Saba Mahmood: A tribute

Today marks 40 days since Saba Mahmood’s passing. In my family culture and tradition, 40 days after death is an important marker of passage, of coping, of figuring out how you will move on… for both those who have passed and those who experienced the loss. To mark this moment, on behalf of Anthrodendum, I invited scholars representing diverse stages in their own careers, each of whom has a different relationship to Saba and her work. As a collection of notes, these comments bring together some of the many facets of Saba’s impact on the field, her students, colleagues, and those upon whose life she has left an indelible mark. We are still grieving, processing, missing, and trying to find the space to articulate what all of that means, together.

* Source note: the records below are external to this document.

/-- R81, R84 of spec/20_memory.md: one total order, and a read returns the latest write before it. -/
def Obligations.HostMemoryWriteIsReadBack : Prop :=
  (∀ (s : State) (a : Fin 160) (v : Byte) (rest : List Input),
    s.strobe = none → s.pending = .host (.oam a v) :: rest →
    ∃ t, step s = .next t ∧ t = { s with pending := rest, mem.oam := t.mem.oam } ∧
      t.oamByte a.val = v ∧ ∀ b, b ≠ a.val → t.oamByte b = s.oamByte b) ∧
  (∀ (s : State) (a : Fin 8192) (v : Byte) (rest : List Input),
    s.strobe = none → s.pending = .host (.vram0 a v) :: rest →
    ∃ t, step s = .next t ∧ t = { s with pending := rest, mem.vram0 := t.mem.vram0 } ∧
      t.vram0Byte a.val = v ∧ ∀ b, b ≠ a.val → t.vram0Byte b = s.vram0Byte b) ∧
  (∀ (s : State) (a : Fin 8192) (v : Byte) (rest : List Input),
    s.strobe = none → s.pending = .host (.vram1 a v) :: rest →
    ∃ t, step s = .next t ∧ t = { s with pending := rest, mem.vram1 := t.mem.vram1 } ∧
      t.vram1Byte a.val = v ∧ ∀ b, b ≠ a.val → t.vram1Byte b = s.vram1Byte b)

/-- R271, R274 of spec/70_reset_and_hazards.md and U6 of spec/93_implementation_defined.md. The power cycle as an input, and that no operation but the three of U6 is stopped by the wait, are the model's own (notes/assumptions/15.md). -/
def Obligations.PowerOnThenOnlyResetRestartsTheClock : Prop :=
  (∀ (s : State) (rest : List Input), s.strobe = none → s.pending = .host .powerCycle :: rest →
    ∃ t, step s = .next t ∧ t.pending = rest ∧ t.awaitReset = true ∧
      (∀ k : Fin 4, t.blk.shadeRgb[k] = Config.shadeRgbDefault k) ∧ t.blk.monoPref = Config.monoPrefDefault ∧
      (∀ a, Memory.byteAt t.mem.oam a = none ∧ Memory.byteAt t.mem.vram0 a = none ∧
        Memory.byteAt t.mem.vram1 a = none ∧ Memory.byteAt t.mem.fb a = none)) ∧
  (∀ s : State, s.awaitReset = true →
    (∀ dma, exec (.clock dma) s = .fault .beforeReset) ∧
    exec .rdFrameReady s = .fault .beforeReset ∧
    exec .rdVBlank s = .fault .beforeReset) ∧
  (∀ s t : State, s.awaitReset = true → (fetch s).1 ≠ .run .reset → step s = .next t → t.awaitReset = true) ∧
  (∀ s : State, ∃ u, exec .reset s = .next u ∧ u.awaitReset = false ∧
    Completes (exec .rdFrameReady u) ∧ Completes (exec .rdVBlank u) ∧ ∀ dma, exec (.clock dma) u ≠ .fault .beforeReset)

/-- R150 of spec/40_scheduler.md, its values decisions of the spec (D5, D6). That RESET ends the wait after a power-on is R271, R274. -/
def Obligations.ResetCommandWritesItsThirteenElements : Prop :=
  (∀ w : Word, w.extractLsb' 0 4 = 0x2#4 → decode w = .ok .reset) ∧
  ∀ s : State, ∃ t, exec .reset s = .next t ∧
    t.rf = { s.rf with ly := 0#8, dot := 1#9, mode := .objScan } ∧
    t.blk = { s.blk with
      px := 0#8, wlc := 0#8, wyLatch := false, frameReady := false, vblankEntered := false, cursor := 0#15,
      nsel := 0#4, npipe := 0#4, winVis := false, stallBudget := 0#8 } ∧
    t.env = s.env ∧ t.mem = s.mem ∧ t.rdata = false ∧ t.awaitReset = false ∧
    t.pixWire = s.pixWire ∧ t.winWire = s.winWire ∧ SameModelOwned s t ∧ t.draws = s.draws

/-- R151 of spec/40_scheduler.md: RESET is idempotent. -/
def Obligations.ResetIsIdempotent : Prop :=
  ∀ s t : State, exec .reset s = .next t → exec .reset t = .next t

/-- R61 of spec/10_state.md, R271 of spec/70_reset_and_hazards.md: the values the spec gives. The values of the host-owned registers are the model's choice and are not stated here. -/
def Obligations.ResetStateHoldsTheValuesOfRule61 : Prop :=
  State.reset.rf.ly = 0#8 ∧ State.reset.rf.dot = 1#9 ∧ State.reset.rf.mode = .objScan ∧
  State.reset.blk.px = 0#8 ∧ State.reset.blk.wlc = 0#8 ∧ State.reset.blk.wyLatch = false ∧
  State.reset.blk.frameReady = false ∧ State.reset.blk.vblankEntered = false ∧ State.reset.blk.cursor = 0#15 ∧
  State.reset.blk.nsel = 0#4 ∧ State.reset.blk.npipe = 0#4 ∧ State.reset.blk.winVis = false ∧
  State.reset.blk.stallBudget = 0#8 ∧
  (∀ k : Fin 4, State.reset.blk.shadeRgb[k] = Config.shadeRgbDefault k) ∧
  State.reset.blk.monoPref = Config.monoPrefDefault ∧
  (∀ a, Memory.byteAt State.reset.mem.oam a = none ∧ Memory.byteAt State.reset.mem.vram0 a = none ∧
    Memory.byteAt State.reset.mem.vram1 a = none ∧ Memory.byteAt State.reset.mem.fb a = none)

/-- R152 of spec/40_scheduler.md, R79 of spec/20_memory.md: read and clear. -/
def Obligations.ReadFrameReadyTakesTheLatch : Prop :=
  (∀ w : Word, w.extractLsb' 0 4 = 0x3#4 → decode w = .ok .rdFrameReady) ∧
  ∀ s : State, s.awaitReset = false →
    exec .rdFrameReady s = .next { s with rdata := s.blk.frameReady, blk.frameReady := false } ∧
    ∀ t, exec .rdFrameReady s = .next t →
      t.blk.vblankEntered = s.blk.vblankEntered ∧ exec .rdFrameReady t = .next { t with rdata := false }

/-- R153 of spec/40_scheduler.md, R79 of spec/20_memory.md: read and clear. -/
def Obligations.ReadVBlankTakesTheLatch : Prop :=
  (∀ w : Word, w.extractLsb' 0 4 = 0x4#4 → decode w = .ok .rdVBlank) ∧
  ∀ s : State, s.awaitReset = false →
    exec .rdVBlank s = .next { s with rdata := s.blk.vblankEntered, blk.vblankEntered := false } ∧
    ∀ t, exec .rdVBlank s = .next t →
      t.blk.frameReady = s.blk.frameReady ∧ exec .rdVBlank t = .next { t with rdata := false }

/-- R238 of spec/43_pixel_renderer.md, its target a decision of the spec (D20), with its two examples. -/
def Obligations.SetPaletteWritesTheMaskedEntry : Prop :=
  (∀ w : Word, w.extractLsb' 0 4 = 0x5#4 → ∃ idx4 r g b, decode w = .ok (.setPalette idx4 r g b)) ∧
  decode 0xD0F8E005#32 = .ok (.setPalette 0#4 0xE0#8 0xF8#8 0xD0#8) ∧
  ∀ (s : State) (idx4 : BitVec 4) (r g b : Byte), ∃ t, exec (.setPalette idx4 r g b) s = .next t ∧
    t = { s with rdata := false, blk.shadeRgb := t.blk.shadeRgb } ∧
    (∀ k : Fin 4, t.blk.shadeRgb[k] =
      if k.val = idx4.toNat % 4 then { r := r, g := g, b := b } else s.blk.shadeRgb[k]) ∧
    (∀ p : Pixel, (shadeOf (paletteFor t.rf p) p.idx).toNat = idx4.toNat % 4 →
      t.monoRgb p = { r := r, g := g, b := b }) ∧
    (∀ u, exec .reset t = .next u → u.blk.shadeRgb = t.blk.shadeRgb)

/-- R239 of spec/43_pixel_renderer.md; how the two bits combine is a decision of the spec (D21). -/
def Obligations.SetMonoPrefWritesThePreference : Prop :=
  (∀ w : Word, w.extractLsb' 0 4 = 0x6#4 → decode w = .ok (.setMonoPref (w.getLsbD 4))) ∧
  decode 0x00000016#32 = .ok (.setMonoPref true) ∧
  ∀ (s : State) (pref : Bool),
    exec (.setMonoPref pref) s = .next { s with rdata := false, blk.monoPref := pref } ∧
    ∀ t, exec (.setMonoPref pref) s = .next t →
      t.onColorPath = (s.env.colorMode && !pref) ∧
      ∀ u, exec .reset t = .next u → u.blk.monoPref = pref

/-- R172, R173 of spec/41_sprite_scanner.md; the half-open span of R172 is a decision of the spec (D10). -/
def Obligations.ScanSelectsTheFirstTenQualifyingEntries : Prop :=
  ∀ s : State, ∃ t, exec (.scan false) s = .next t ∧
    let h : Nat := if s.rf.ctrl.getLsbD 2 then 16 else 8
    let q : List Nat := (List.range 40).filter (fun i =>
      decide ((s.oamByte (4 * i)).toNat ≤ s.rf.ly.toNat + 16) &&
      decide (s.rf.ly.toNat + 16 < (s.oamByte (4 * i)).toNat + h))
    t.blk.nsel.toNat = min 10 q.length ∧
    ∀ j : Fin 10, j.val < t.blk.nsel.toNat → ∃ i, q[j.val]? = some i ∧ t.blk.sel[j] =
      { y := s.oamByte (4 * i), x := s.oamByte (4 * i + 1), tile := s.oamByte (4 * i + 2), attr := s.oamByte (4 * i + 3) }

For those of you who do not know Saba or her work, my hope is that the diversity of notes will help you gain glimpses of her person as a scholar and teacher. Please know that you, as a reader of this blog, are also invited to join us in this gesture – if you would like to leave a note commemorating Saba Mahmood, please feel free to do so in the comments section. The final note in this tribute has been reprinted from the official Obituary from the University of California, Berkeley website. I’ve included it because it came from Saba’s home department, and because it has a link for those wishing to make gifts in her memory.

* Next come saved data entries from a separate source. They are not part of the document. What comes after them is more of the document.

-- ==== Sys2Proof/Laws/Memory.lean ====
section
/-! SUPPORT. One memory: a read after a write, a write leaves the rest alone, a write keeps the canonical form. -/

namespace Sys2Proof.Machine

theorem Memory.byteAt_put_same (m : Memory) (a : Nat) (v : Byte) : Memory.byteAt (Memory.put m a v) a = some v := by
  induction m with
  | nil => simp [Memory.put, Memory.byteAt]
  | cons c rest ih =>
    obtain ⟨k, w⟩ := c
    simp only [Memory.put]
    split
    · simp [Memory.byteAt]
    · split
      · simp [Memory.byteAt]
      · have : ¬ k = a := by omega
        simpa [Memory.byteAt, this] using ih

theorem Memory.byteAt_put_ne (m : Memory) {a b : Nat} (v : Byte) (h : b ≠ a) :
    Memory.byteAt (Memory.put m a v) b = Memory.byteAt m b := by
  induction m with
  | nil => simp [Memory.put, Memory.byteAt, Ne.symm h]
  | cons c rest ih =>
    obtain ⟨k, w⟩ := c
    simp only [Memory.put]
    split
    · simp [Memory.byteAt, Ne.symm h]
    · split
      · rename_i hk
        subst hk
        simp [Memory.byteAt, Ne.symm h]
      · simp only [Memory.byteAt, ih]

theorem Memory.risesFrom_put {lo a : Nat} (m : Memory) (v : Byte) (hm : Memory.risesFrom lo m = true) (ha : lo < a) :
    Memory.risesFrom lo (Memory.put m a v) = true := by
  induction m generalizing lo with
  | nil => simp [Memory.put, Memory.risesFrom, ha]
  | cons c rest ih =>
    obtain ⟨k, w⟩ := c
    simp only [Memory.risesFrom, Bool.and_eq_true, decide_eq_true_eq] at hm
    simp only [Memory.put]
    split
    · simp [Memory.risesFrom, hm.2, *]
    · split
      · rename_i hk
        subst hk
        simp [Memory.risesFrom, hm.1, hm.2]
      · have := ih hm.2 (by omega)
        simp [Memory.risesFrom, hm.1, this]

/-- A write keeps the canonical form. -/
theorem Memory.put_wf {m : Memory} (a : Nat) (v : Byte) (hm : Memory.wf m = true) :
    Memory.wf (Memory.put m a v) = true := by
  cases m with
  | nil => rfl
  | cons c rest =>
    obtain ⟨k, w⟩ := c
    have hr : Memory.risesFrom k rest = true := hm
    simp only [Memory.put]
    split
    · simp [Memory.wf, Memory.risesFrom, *]
    · split
      · rename_i hk
        subst hk
        exact hr
      · exact Memory.risesFrom_put rest v hr (by omega)

/-- A write inside a space stays inside it. -/
theorem Memory.put_inside {m : Memory} {size a : Nat} (v : Byte) (hm : Memory.inside size m = true) (ha : a < size) :
    Memory.inside size (Memory.put m a v) = true := by
  induction m with
  | nil => simp [Memory.put, Memory.inside, ha]
  | cons c rest ih =>
    obtain ⟨k, w⟩ := c
    simp only [Memory.inside, List.all_cons, Bool.and_eq_true, decide_eq_true_eq] at hm ih
    simp only [Memory.put]
    split
    · simp [Memory.inside, ha, hm.1, hm.2]
    · split
      · simp [Memory.inside, ha, hm.2]
      · have := ih hm.2
        simp [Memory.inside, hm.1, this]

theorem Mems.wf_iff (m : Mems) : Mems.wf m = true ↔
    (Memory.wf m.oam = true ∧ Memory.inside 160 m.oam = true) ∧
    (Memory.wf m.vram0 = true ∧ Memory.inside 8192 m.vram0 = true) ∧
    (Memory.wf m.vram1 = true ∧ Memory.inside 8192 m.vram1 = true) ∧
    (Memory.wf m.fb = true ∧ Memory.inside 69120 m.fb = true) := by
  simp [Mems.wf, and_assoc]

end Sys2Proof.Machine
end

On this chaleeswan (40th day), within this community, may our words have the strength to be our sentiments as well as our tribute to a brilliant, courageous and generous scholar, whose love, strength, laughter and ethics continue to inform our fields of practice and our lives.

-Uzma Z. Rizvi


It is difficult, if not impossible, to write about the loss of a friend. And this small memorandum will not attempt to do so. Instead, all that seems available is to gesture to Saba’s life as an exemplum, one which asks to be contemplated. For that is what defined her as a friend and mentor—a life that cannot be compassed by a discourse or a moral teaching but was lived as a teaching.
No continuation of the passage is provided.